Little Dead Rotting Hood (2016) – I gave it twenty minutes, but I just got bored. Mostly the problem was that the designated hero, a high school kid, had no personality in evidence. (Unless the designated hero was actually the improbably young sheriff — but the fact that I’m uncertain is its own problem.)
Bug (1975) – I think the problem here is that no one making this movie realized that the subterranean cockroaches who fart flames and try to burn down the Seventies were the heroes.
Death Force (1978) – I’m sorry, but if a movie contains Japanese soldiers surviving on a Pacific island since WWII, I insist that one of them be played by John Fujioka.

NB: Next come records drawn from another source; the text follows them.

/-- The situations are those the claim frames' form gives. -/
theorem claimFrames_iff (s : State) :
    ClaimFrames s ↔ ClaimState s.cu.own (claimFrames s.li.tx) (claimOnLine s) := by
  have hq : ∀ b ∈ claimFrames s.li.tx, frameNumber b ≠ none :=
    fun b hb => frameNumber_isSome (mem_claimFrames.1 hb).1
  have hl : ∀ b, claimOnLine s = some b → frameNumber b ≠ none :=
    fun b hb => frameNumber_isSome (claimOnLine_class hb)
  constructor
  · rintro ⟨⟨old, new, he, ho1, ho, hn1, hn, hafter⟩, hon, hun, hsent, hren⟩
    cases hown : s.cu.own with
    | none =>
      have hnew : new = [] := by
        rw [List.eq_nil_iff_forall_not_mem]
        intro b hb
        refine hq b (by rw [he]; simp [hb]) ?_
        simpa [hown, ownNumber] using (hn b hb).1
      rw [he, hnew, List.append_nil]
      refine .past ho1 fun b hb => hafter b hb ?_
      simpa [hown, ownNumber] using hl b hb
    | settling c t =>
      cases t with
      | some t =>
        obtain ⟨h1, h2⟩ := hsent c t (.inl hown)
        rw [h1, h2]; exact .idle _
      | none =>
        have hnum : ownNumber s.cu.own = some c.number := by rw [hown]; rfl
        rcases hun c hown with ⟨h1, h2⟩ | ⟨b, hb, hbn⟩ | ⟨b, hb, hbn⟩
        · rw [h1, h2]; exact .idle _
        · have hb' : b ∈ new := by
            rw [he, List.mem_append] at hb
            refine hb.resolve_left fun x => ho b x ?_
            rw [hnum, frameNumber_of_claim hbn]
          have hnew : new = [b] := by
            obtain ⟨x, rfl⟩ := List.length_eq_one_iff.1
              (Nat.le_antisymm hn1 (List.length_pos_of_mem hb'))
            rw [List.mem_singleton.1 hb']
          have hline : ∀ y, claimOnLine s = some y → frameNumber y ≠ some c.number := by
            intro y hy e
            have := (hon y hy (by rw [e, hnum])).2
            rw [this] at hb; cases hb
          rw [he, hnew]
          refine .waiting hbn ho1 (fun x hx => by rw [← hnum]; exact ho x hx) hline ?_
          exact fun y hy => hafter y hy (by rw [hnum]; exact hline y hy)
        · rw [(hon b hb (by rw [hnum, frameNumber_of_claim hbn])).2, hb]; exact .sending hbn
    | granted c t =>
      cases t with
      | some t =>
        obtain ⟨h1, h2⟩ := hsent c t (.inr hown)
        rw [h1, h2]; exact .idle _
      | none =>
        have hnum : ownNumber s.cu.own = some c.number := by rw [hown]; rfl
        obtain ⟨hw, hr⟩ := hren c hown
        have hold : old = [] := by
          rw [List.eq_nil_iff_forall_not_mem]
          intro b hb
          exact ho b hb (by rw [hnum, frameNumber_of_claim (hw b (by rw [he]; simp [hb]))])
        rw [hold, List.nil_append] at he
        cases hline : claimOnLine s with
        | some b =>
          have hbn := hr b hline
          rw [(hon b hline (by rw [hnum, frameNumber_of_claim hbn])).2]; exact .renewed hbn
        | none =>
          rw [he]
          cases new with
          | nil => exact .idle _
          | cons b bs =>
            have : bs = [] := List.eq_nil_of_length_eq_zero (by simpa using hn1)
            subst this
            exact .renewing (hw b (by rw [he]; simp))
  · intro h
    generalize hown : s.cu.own = own at h
    generalize hQ : claimFrames s.li.tx = q at h hq
    generalize hL : claimOnLine s = line at h hl
    have build (hw : ∃ old new : List Body, q = old ++ new ∧ old.length ≤ 1 ∧
          (∀ b ∈ old, frameNumber b ≠ ownNumber own) ∧ new.length ≤ 1 ∧
          (∀ b ∈ new, frameNumber b = ownNumber own ∧ claimNumber b = ownNumber own) ∧
          (∀ b, line = some b → frameNumber b ≠ ownNumber own →
            ∀ x ∈ old, claimNumber x = none ∧ frameNumber x = claimNumber b))
        (ho : ∀ b, line = some b → frameNumber b = ownNumber own →
          claimNumber b = ownNumber own ∧ q = [])
        (hu : ∀ c, own = .settling c none → (q = [] ∧ line = none) ∨
          (∃ b ∈ q, claimNumber b = some c.number) ∨ ∃ b, line = some b ∧ claimNumber b = some c.number)
        (hs : ∀ c t, own = .settling c (some t) ∨ own = .granted c (some t) → q = [] ∧ line = none)
        (hr : ∀ c, own = .granted c none → (∀ b ∈ q, claimNumber b = some c.number) ∧
          ∀ b, line = some b → claimNumber b = some c.number) : ClaimFrames s :=
      ⟨by rw [hQ, hown, hL]; exact hw, by rw [hQ, hown, hL]; exact ho, by rw [hQ, hown, hL]; exact hu,
        by rw [hQ, hown, hL]; exact hs, by rw [hQ, hown, hL]; exact hr⟩
    cases h with
    | past one after =>
      exact build ⟨q, [], by simp, one, fun b hb => hq b hb, by simp, by simp, fun b hb _ => after b hb⟩
        (fun b hb e => absurd e (hl b hb)) (by simp) (by simp) (by simp)
    | idle => exact build ⟨[], [], by simp⟩ (by simp) (by simp) (by simp) (by simp)
    | @waiting c old b _ number one others online after =>
      have hb := frameNumber_of_claim number
      exact build ⟨old, [b], rfl, one, others, by simp, by simp [ownNumber, hb, number],
          fun y hy _ => after y hy⟩
        (fun y hy e => absurd e (online y hy))
        (fun c' e => by cases e; exact .inr (.inl ⟨b, by simp, number⟩)) (by simp) (by simp)
    | @sending c b number =>
      exact build ⟨[], [], by simp⟩ (fun y hy _ => by cases hy; exact ⟨number, rfl⟩)
        (fun c' e => by cases e; exact .inr (.inr ⟨b, rfl, number⟩)) (by simp) (by simp)
    | @renewing c b number =>
      have hb := frameNumber_of_claim number
      exact build ⟨[], [b], rfl, by simp, by simp, by simp, by simp [ownNumber, hb, number], by simp⟩
        (by simp) (by simp) (by simp) (fun c' e => by cases e; simp [number])
    | @renewed c b number =>
      exact build ⟨[], [], by simp⟩ (fun y hy _ => by cases hy; exact ⟨number, rfl⟩) (by simp) (by simp)
        (fun c' e => by cases e; simp [number])

/-- At most two claim-kind frames wait (R106). -/
theorem ClaimState.length {own : OwnClaim} {q : List Body} {line : Option Body}
    (h : ClaimState own q line) : q.length ≤ 2 := by
  cases h with
  | past one _ => omega
  | waiting _ one _ _ _ => simp only [List.length_append, List.length_singleton]; omega
  | _ => simp

/-- Without an own claim one at most waits (R106). -/
theorem ClaimState.length_of_none {q : List Body} {line : Option Body} (h : ClaimState .none q line) :
    q.length ≤ 1 := by
  cases h with
  | past one _ => exact one
  | idle => simp

/-! ## The acts of the Claim Unit -/

/-- A frame that stands among others, the only one of its number, is the last where it is so. -/
theorem split_last {p : Body → Prop} {old l t : List Body} {b y : Body} (h : old ++ [b] = l ++ y :: t)
    (hy : p y) (ho : ∀ x ∈ old, ¬ p x) : l = old ∧ t = [] ∧ y = b := by
  rcases List.eq_nil_or_concat t with rfl | ⟨t', z, rfl⟩
  · obtain ⟨h1, h2⟩ := List.append_inj' h rfl
    cases h2
    exact ⟨h1.symm, rfl, rfl⟩
  · have e : old ++ [b] = (l ++ y :: t') ++ [z] := by simpa using h
    obtain ⟨h1, -⟩ := List.append_inj' e rfl
    exact absurd hy (ho y (by rw [h1]; simp))

theorem isClaimNo_iff {n : BitVec 8} {f : TxFrame} : isClaimNo n f = true ↔ claimNumber f.body = some n := by
  simp [isClaimNo]

theorem any_claimNo {q : List TxFrame} {n : BitVec 8} : q.any (isClaimNo n) = false ↔
    ∀ b ∈ claimFrames q, claimNumber b ≠ some n := by
  simp only [List.any_eq_false, isClaimNo_iff]
  constructor
  · intro h b hb
    obtain ⟨-, f, hf, rfl⟩ := mem_claimFrames.1 hb
    exact h f hf
  · intro h f hf e
    exact h f.body (mem_claimFrames.2 ⟨class_of_claim e, f, hf, rfl⟩) e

re The Village: A year after this movie was released I could call up Google Maps and be able to get a pretty good view of the back yard of the house I grew up in as well as the apartment building I’m currently living in and I’m pretty certain that US intelligence would have had access to exponentially greater satellite technology much sooner than 2004. When you consider this in addition to, you know, aircraft how would it be possible that the outside world would not have found the village long, long before it’s quasi-medieval inhabitants discovered the outside world?
Well, there was some dialog in the ranger station about bribes paid to air traffic control… but I think the best answer is “No one was looking.”